* **TASK ITEM**
Wherever the string "PROOFS" appears in the entries below, return the line that holds it.

* **Stored data entries**
:::::

/-! ### Z and N by the value's range (R89) -/

theorem testFlag_updateZN_z_toNat (v p : Byte) : testFlag .z (updateZN v p) = decide (v.toNat = 0) := by
  rw [testFlag_updateZN_z, Bool.beq_eq_decide_eq, decide_eq_decide]
  exact BitVec.toNat_inj.symm

theorem testFlag_updateZN_n_toNat (v p : Byte) : testFlag .n (updateZN v p) = decide (0x80 ≤ v.toNat) :=
  calc testFlag .n (updateZN v p)
    _ = v.getLsbD 7              := testFlag_updateZN_n v p
    _ = v.msb                    := (BitVec.msb_eq_getLsbD_last v).symm
    _ = decide (0x80 ≤ v.toNat)  := BitVec.msb_eq_decide v

/-! ### Loads and stores are apart (R90, R91) -/

/-- An instruction that stores loads no register. -/
theorem loadTarget_eq_none_of_storeAddress {i : Instr} {s : State} {ea : Word} (h : storeAddress i s = some ea) :
    loadTarget i = none := by
  cases i
  case staZp | staZpX | staAbs | staAbsX | staAbsY | staIndX | staIndY | stxZp | stxZpY | stxAbs | styZp | styZpX
      | styAbs => rfl
  all_goals cases h

/-! ### The statements -/

/-- Settles O19: a load's P is UpdateZN of what it loaded (`exec_load_withP`), and UpdateZN writes no flag but Z and N. -/
theorem loadsUpdateZNOfTheLoadedValue : Obligations.LoadsUpdateZNOfTheLoadedValue := by
  intro i r s hload
  obtain ⟨t, ht, hp, -⟩ := exec_load_withP hload s
  exact ⟨t, ht, hp, fun f hz hn => hp ▸ testFlag_updateZN_other hz hn (t.cpu.get r) s.cpu.p⟩

/-- Settles O24: a store is no load, and an instruction that is no load passes P on (`exec_nonload_withP`). -/
theorem storesWriteNoFlag : Obligations.StoresWriteNoFlag := by
  intro i ea s hstore
  obtain ⟨t, ht, hp, -⟩ := exec_nonload_withP (loadTarget_eq_none_of_storeAddress hstore) s
  exact ⟨t, ht, hp⟩

/-- Settles O7: the assignments and the frame are the laws of UpdateZN; the outcomes follow from where the value lies. -/
theorem updateZNFollowsTheValue : Obligations.UpdateZNFollowsTheValue := by
  intro v p
  refine ⟨testFlag_updateZN_z v p, testFlag_updateZN_n v p, fun f hz hn => testFlag_updateZN_other hz hn v p, ?_⟩
  simp only [testFlag_updateZN_z_toNat, testFlag_updateZN_n_toNat, decide_eq_true_eq, decide_eq_false_iff_not]
  omega

end Sys2Proof.Machine

/-! PROOFS. The execution loop family (44_execution_loop.md): how a step leaves the loop, its result, and the two checks
between the opcode fetch and the operands. -/

namespace Sys2Proof.Machine
open Sys2Proof.Claims

/-! ### The loop after a step, and its result (R145, R150, R160) -/

/-- An instruction passes the loop on, or takes a fault. -/
theorem exec_next_loop_cases {i : Instr} {s t : State} (h : exec i s = .next t) :
    t.cpu.loop = s.cpu.loop ∨ ∃ f, t.cpu.loop = .faulted f := by
  obtain ⟨r, v, he⟩ | ⟨r, o, he, -⟩ | ⟨op, -, he⟩ := exec_cases i s
  · cases (h.symm.trans he).trans (loadByte_eq r v _ s)
    exact .inl (by simp)
  · cases (h.symm.trans he).trans (storeMem_eq r o s)
    exact .inl rfl
  · cases (h.symm.trans he).trans (raiseFault_eq _ s)
    exact .inr ⟨_, rfl⟩

theorem stepResult_halted {s : State} (h : s.cpu.loop = .halted) : stepResult s = some .halt := by
  simp only [stepResult, h]

theorem stepResult_completed {s t : State} (hs : s.cpu.loop = .running) (h : step s = .next t)
    (ht : t.cpu.loop = .running) : stepResult s = some (.continued Config.stepCycles) := by
  simp only [stepResult, hs, h, ht]

theorem stepResult_faulting {s t : State} {f : Fault} (hs : s.cpu.loop = .running) (h : step s = .next t)
    (ht : t.cpu.loop = .faulted f) : stepResult s = some (.error f) := by
  simp only [stepResult, hs, h, ht]

theorem callerHalt_running {s : State} (h : s.cpu.loop = .running) :
    callerHalt s = { s with cpu := { s.cpu with loop := .halted } } := by
  simp only [callerHalt, h]

/-! ### From the opcode fetch to the operands, on any bus (R140 to R143) -/

section
variable {S : Type} {params : Params} {bus : Bus S} {c : Cpu} {s s' : S} {op : Byte}

theorem memRead_ok {a : Word} {v : Byte} (h : bus.read s a false = (.ok v, s')) :
    memRead bus a c s = (.ok (v, c), s') := by
  simp only [memRead, h]

/-- Once the opcode fetch has answered, the step is that opcode's, with PC one past it. -/
theorem runningStep_fetched (h : bus.read s c.pc false = (.ok op, s')) :
    runningStep params bus c s = executeOpcode params bus c.pc op (c.advance 1) s' := by
  rw [runningStep, stagedBind_ok (memRead_ok h)]
  rfl

theorem executeOpcode_missing_executor {p : Word} (h : (params.opcodeTable op).mnemonic.hasExecutor = false) :
    executeOpcode params bus p op = stagedRaise (.unimplementedOpcode op p) := by
  simp only [executeOpcode, h, if_true]

theorem executeOpcode_illegal_mode {p : Word} (hexec : (params.opcodeTable op).mnemonic.hasExecutor = true)
    (hlegal : legal (params.opcodeTable op).mnemonic (params.opcodeTable op).mode = false) :
    executeOpcode params bus p op = stagedRaise
      (.invalidAddressingMode (params.opcodeTable op).mnemonic (params.opcodeTable op).mode op p) := by
  simp [executeOpcode, hexec, hlegal]

/-- A fault commits no register, and the bus stays as the fault found it. -/
theorem stepOn_faulting {f : Fault} (hrun : c.loop = .running) (h : runningStep params bus c s = (.error f, s')) :
    stepOn params bus c s = some ({ c with loop := .faulted f }, s', .error f) := by
  simp only [stepOn, hrun, h]

/-- An opcode that only raises a fault ends the step with the bus as the opcode fetch left it. -/
theorem stepOn_raising_opcode {f : Fault} (hrun : c.loop = .running) (hfetch : bus.read s c.pc false = (.ok op, s'))
    (hraise : executeOpcode params bus c.pc op = stagedRaise f) :
    stepOn params bus c s = some ({ c with loop := .faulted f }, s', .error f) :=
  stepOn_faulting hrun <| by rw [runningStep_fetched hfetch, hraise, stagedRaise_apply]

end

/-! ### The legal subsets (R59) -/

/-- An instruction whose mnemonic has an executor is of a mode in its legal subset. -/
theorem legal_of_hasExecutor {i : Instr} (h : i.mnemonic.hasExecutor = true) : legal i.mnemonic i.mode = true := by
  cases i with
  | unimplemented op => cases h
  | _ => rfl

/-- Every table entry is the mnemonic and mode of an instruction, whatever its operand bytes. -/
theorem opcodeTable_eq_instr (op : Byte) : ∃ i : Instr, opcodeTable op = ⟨i.mnemonic, i.mode⟩ := by
  obtain ⟨himp, -⟩ | ⟨-, -, make, -, hmake⟩ | ⟨-, -, make, -, hmake⟩ := shape_cases op
  · exact ⟨.unimplemented op, opcodeTable_unimplemented himp⟩
  · obtain ⟨-, -, hentry⟩ := hmake 0
    exact ⟨make 0, hentry⟩
  · obtain ⟨-, -, hentry⟩ := hmake 0 0
    exact ⟨make 0 0, hentry⟩

/-- The second check never fails with the hardware's table. -/
theorem opcodeTable_legal {op : Byte} (h : (opcodeTable op).mnemonic.hasExecutor = true) :
    legal (opcodeTable op).mnemonic (opcodeTable op).mode = true := by
  obtain ⟨i, hentry⟩ := opcodeTable_eq_instr op
  rw [hentry] at h ⊢
  exact legal_of_hasExecutor h

/-! ### The statements -/

/-- Settles O35: Halted's own step changes nothing, and an instruction leaves the loop Running or Faulted
(`exec_next_loop_cases`). -/
theorem haltedIsFinal : Obligations.HaltedIsFinal := by
  refine ⟨fun s h => ⟨step_halted h, stepResult_halted h⟩, fun s t h ht => ?_, fun s h => callerHalt_running h⟩
  obtain ⟨hs, -⟩ | ⟨-, he⟩ := step_next_cases h
  · exact hs
  · obtain hkept | ⟨f, hf⟩ := exec_next_loop_cases he
    · exact hkept.symm.trans ht
    · cases hf.symm.trans ht

/-- Settles O34, by the result of a completed and of a faulting step. -/
theorem completedStepsReturnThePlaceholder : Obligations.CompletedStepsReturnThePlaceholder :=
  fun _ _ hs h => ⟨stepResult_completed hs h, fun _ => stepResult_faulting hs h⟩

/-- Settles O47: the first check raises before the dispatch. -/
theorem missingExecutorFaultsBeforeOperands : Obligations.MissingExecutorFaultsBeforeOperands :=
  fun _ _ _ _ _ _ _ hrun hfetch hexec =>
    ⟨_, stepOn_raising_opcode hrun hfetch (executeOpcode_missing_executor hexec), rfl⟩

/-- Settles O48: the second check raises before the dispatch, and no entry of the hardware's table fails it. -/
theorem illegalModeFaultsBeforeOperands : Obligations.IllegalModeFaultsBeforeOperands :=
  ⟨fun _ _ _ _ _ _ _ hrun hfetch hexec hlegal =>
    ⟨_, stepOn_raising_opcode hrun hfetch (executeOpcode_illegal_mode hexec hlegal), rfl⟩, fun _ => opcodeTable_legal⟩

end Sys2Proof.Machine

/-! PROOFS. The exceptions family (60_exceptions.md): what holds along a run of any number of steps, and the idleness of
Halted. -/

namespace Sys2Proof.Machine
open Sys2Proof.Claims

:::::

* **RESPONSE TO THIS EXERCISE**
/-! PROOFS. The execution loop family (44_execution_loop.md): how a step leaves the loop, its result, and the two checks
/-! PROOFS. The exceptions family (60_exceptions.md): what holds along a run of any number of steps, and the idleness of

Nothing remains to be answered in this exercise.